To the best of our knowledge, our work is the first to use the tobit model as a loss function for training neural networks in an end-to-end manner using gradient backpropagation. This may be because the tobit model is traditionally viewed as a linear model and is not usually associated with deep learning; it may also be because training a network using a tobit likelihood function without employing the truncation techniques that we will discuss in the following sections is likely to output extreme values, giving poor results. Furthermore, the data need a particular type of preprocessing, which increases the complexity of this implementation. We will discuss all these aspects in Sect. 4. We introduce further innovations by experimenting with additional variations to handle the standard deviation \(\sigma\) and by using the reparametrized tobit likelihood from [12]. The truncated censoring that was briefly mentioned in the introductory section is another important innovation in terms of training neural networks with the tobit likelihood.

2.3 Gradient tree-boosted tobit model

Grabit is a decision tree-based learner that leverages the tobit likelihood as a loss function in a gradient boosting algorithm. Grabit is used for a binary classification problem [3]. To alleviate class imbalance and data scarcity problems for the rare class, the authors leveraged an auxiliary variable that was correlated with the classification task [3]. The classification offers a rigid view that does not take into consideration the fact that there may be samples near the decision boundary that are similar; on the other hand, regressing a continuous auxiliary variable is a better method of modeling these cases [3]. We note that the first type of tobit likelihood loss was used in [3]; nevertheless, for the cases in which the decision function and the auxiliary variable are different and less correlated, in theory, the tobit type two likelihood would be more appropriate, as described in [2].

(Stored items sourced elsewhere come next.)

theorem State.stepsGo_keeps {P' : Prop} {o' : State} {s : State} (h : Keeps P' o' s) :
    Keeps P' o' (State.stepsGo s) := by
  unfold State.stepsGo
  repeat' (first
    | with_reducible assumption
    | with_reducible apply State.stepGo_keeps
    | ((with_reducible apply Keeps.foldl); intro s' x' h')
    | ((with_reducible apply Keeps.foldl_fst); intro s' x' h')
    | ((with_reducible apply Keeps.foldl_snd); intro s' x' h'))

theorem State.takeEarly_keeps {P' : Prop} {o' : State} {s : State} (h : Keeps P' o' s) (n : Nat) (p : List Byte) :
    Keeps P' o' (State.takeEarly s n p) := by
  unfold State.takeEarly
  repeat' (first
    | with_reducible assumption
    | with_reducible apply State.meshCtr_keeps
    | with_reducible apply State.putStep_keeps
    | with_reducible apply State.setMstep_keeps
    | ((with_reducible refine State.fset_keeps ?_ _ _ _ ?_); rotate_left; · exact rfl)
    | ((first | intro v' | extract_lets -underBinder +onlyGivenNames v'); (first | (refine_lift have k' : Keeps P' o' v' := ?_; ?_; (on_goal 1 => try clear_value v'); (on_goal 2 => dsimp -zeta only [v'])) | (have k'' : v'.isSome = v'.isSome := rfl; clear k''; clear_value v') | skip))
    | split)

theorem State.takeDispatch_keeps {P' : Prop} {o' : State} {s : State} (h : Keeps P' o' s) (p : List Byte) :
    Keeps P' o' (State.takeDispatch s p) := by
  unfold State.takeDispatch
  repeat' (first
    | with_reducible assumption
    | with_reducible apply State.deliverStep_keeps
    | with_reducible apply State.stepOn_keeps
    | with_reducible apply State.takeEarly_keeps
    | ((first | intro v' | extract_lets -underBinder +onlyGivenNames v'); (first | (refine_lift have k' : Keeps P' o' v' := ?_; ?_; (on_goal 1 => try clear_value v'); (on_goal 2 => dsimp -zeta only [v'])) | (have k'' : v'.isSome = v'.isSome := rfl; clear k''; clear_value v') | skip))
    | split
    | (clear_value *; split))

theorem State.takeReturn_keeps {P' : Prop} {o' : State} {s : State} (h : Keeps P' o' s) (p : List Byte) :
    Keeps P' o' (State.takeReturn s p) := by
  unfold State.takeReturn
  repeat' (first
    | with_reducible assumption
    | with_reducible apply State.meshCtr_keeps
    | with_reducible apply State.originOn_keeps
    | with_reducible apply State.returnRow_keeps
    | with_reducible apply State.showBind_keeps
    | with_reducible apply State.takeEarly_keeps
    | ((with_reducible apply Keeps.foldl); intro s' x' h')
    | ((with_reducible apply Keeps.foldl_fst); intro s' x' h')
    | ((with_reducible apply Keeps.foldl_snd); intro s' x' h')
    | ((first | intro v' | extract_lets -underBinder +onlyGivenNames v'); (first | (refine_lift have k' : Keeps P' o' v' := ?_; ?_; (on_goal 1 => try clear_value v'); (on_goal 2 => dsimp -zeta only [v'])) | (have k'' : v'.isSome = v'.isSome := rfl; clear k''; clear_value v') | skip))
    | split
    | (clear_value *; split))

theorem State.leaveUp_keeps {P' : Prop} {o' : State} {s : State} (h : Keeps P' o' s) (b : Nat) (fresh : Bool) :
    Keeps P' o' (State.leaveUp s b fresh) := by
  unfold State.leaveUp
  repeat' (first
    | with_reducible assumption
    | with_reducible apply State.abortStep_keeps
    | with_reducible apply State.queueOn_keeps
    | with_reducible apply State.sendTo_keeps
    | with_reducible apply State.setLine_keeps
    | with_reducible apply State.usedLine_keeps
    | ((with_reducible apply Keeps.foldl); intro s' x' h')
    | ((with_reducible apply Keeps.foldl_fst); intro s' x' h')
    | ((with_reducible apply Keeps.foldl_snd); intro s' x' h')
    | (refine Keeps.ofOpt ?_ (by with_reducible assumption))
    | ((first | intro v' | extract_lets -underBinder +onlyGivenNames v'); (first | (refine_lift have k' : Keeps P' o' v' := ?_; ?_; (on_goal 1 => try clear_value v'); (on_goal 2 => dsimp -zeta only [v'])) | (have k'' : v'.isSome = v'.isSome := rfl; clear k''; clear_value v') | skip))
    | split
    | (clear_value *; split))

end Sys2Proof.Machine
end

2.4 Quantile regression neural networks

In statistics, a quantile is a value that splits a set of numbers so that \(p\%\) of the numbers are lower than the quantile and \((1-p)\%\) of the values are higher, where p is a probability. For example, the \(25\%\) quantile, also known as the first quantile, splits the dataset so that \(25\%\) of the samples are lower than the quantile and \(75\%\) are higher, while the median splits the dataset into equal parts. We will explain why quantiles are useful for censored regression through a simple example. Suppose we have a series of numbers: 1, 3, 5, 7, 9. We can find the median and the first quantile (corresponding to \(25\%\) of the samples) by counting the elements in the series: the median is 5, and the first quantile (\(25\%\)) is 3. Now, suppose we are censoring the series of numbers at 6; thus, the series becomes 1, 3, 5, 6, 6. By applying the same count, we can see that the median and first quantile remain unchanged by censoring, unlike the mean. A quantile can be estimated through an optimization problem [16, 17], as documented in [4]. Works that have used neural networks for quantile regression include [18, 19], as cited in [4]. The censored least absolute deviations (LAD) function [8, 20] can be minimized to find the parameters of f(x), the function that estimates the quantile. Equation (8) is an adapted version of the censored LAD function used in [8, 20].

$$\begin{aligned} \begin{aligned} \Psi (e)&= {\left\{ \begin{array}{ll} p\cdot e, & \quad \text {if}\ e\ge 0\\ (p-1)e, & \quad \text {if}\ e<0 \end{array}\right. }\\ L&=\sum _{i}{\Psi (y_i-max(c_l,f(x_i)))} \end{aligned} \end{aligned}$$
(8)

where

  • p is the probability corresponding to the quantile;

  • e is the error, equal to \(y_i-max(c_l,f(x_i))\);

In [21], censored quantile regression was extended to neural networks. Also, [21] provided the possibility of estimating the complete pdf based on the quantiles. In Eq. (8), the value of the \(\Psi\) function is always positive; if we set the probability p in Eq. (8) to \(50\%\) to estimate the median, we are left with the mean absolute error (MAE) function divided by two. In the context of training a neural network, we can drop the division by two since this only acts as a scale factor for the learning rate. Inspired by the work in [4, 8, 21], we experiment with a loss that uses the MAE for censored regression. This loss also takes into account the truncation that can occur inside the censored domain.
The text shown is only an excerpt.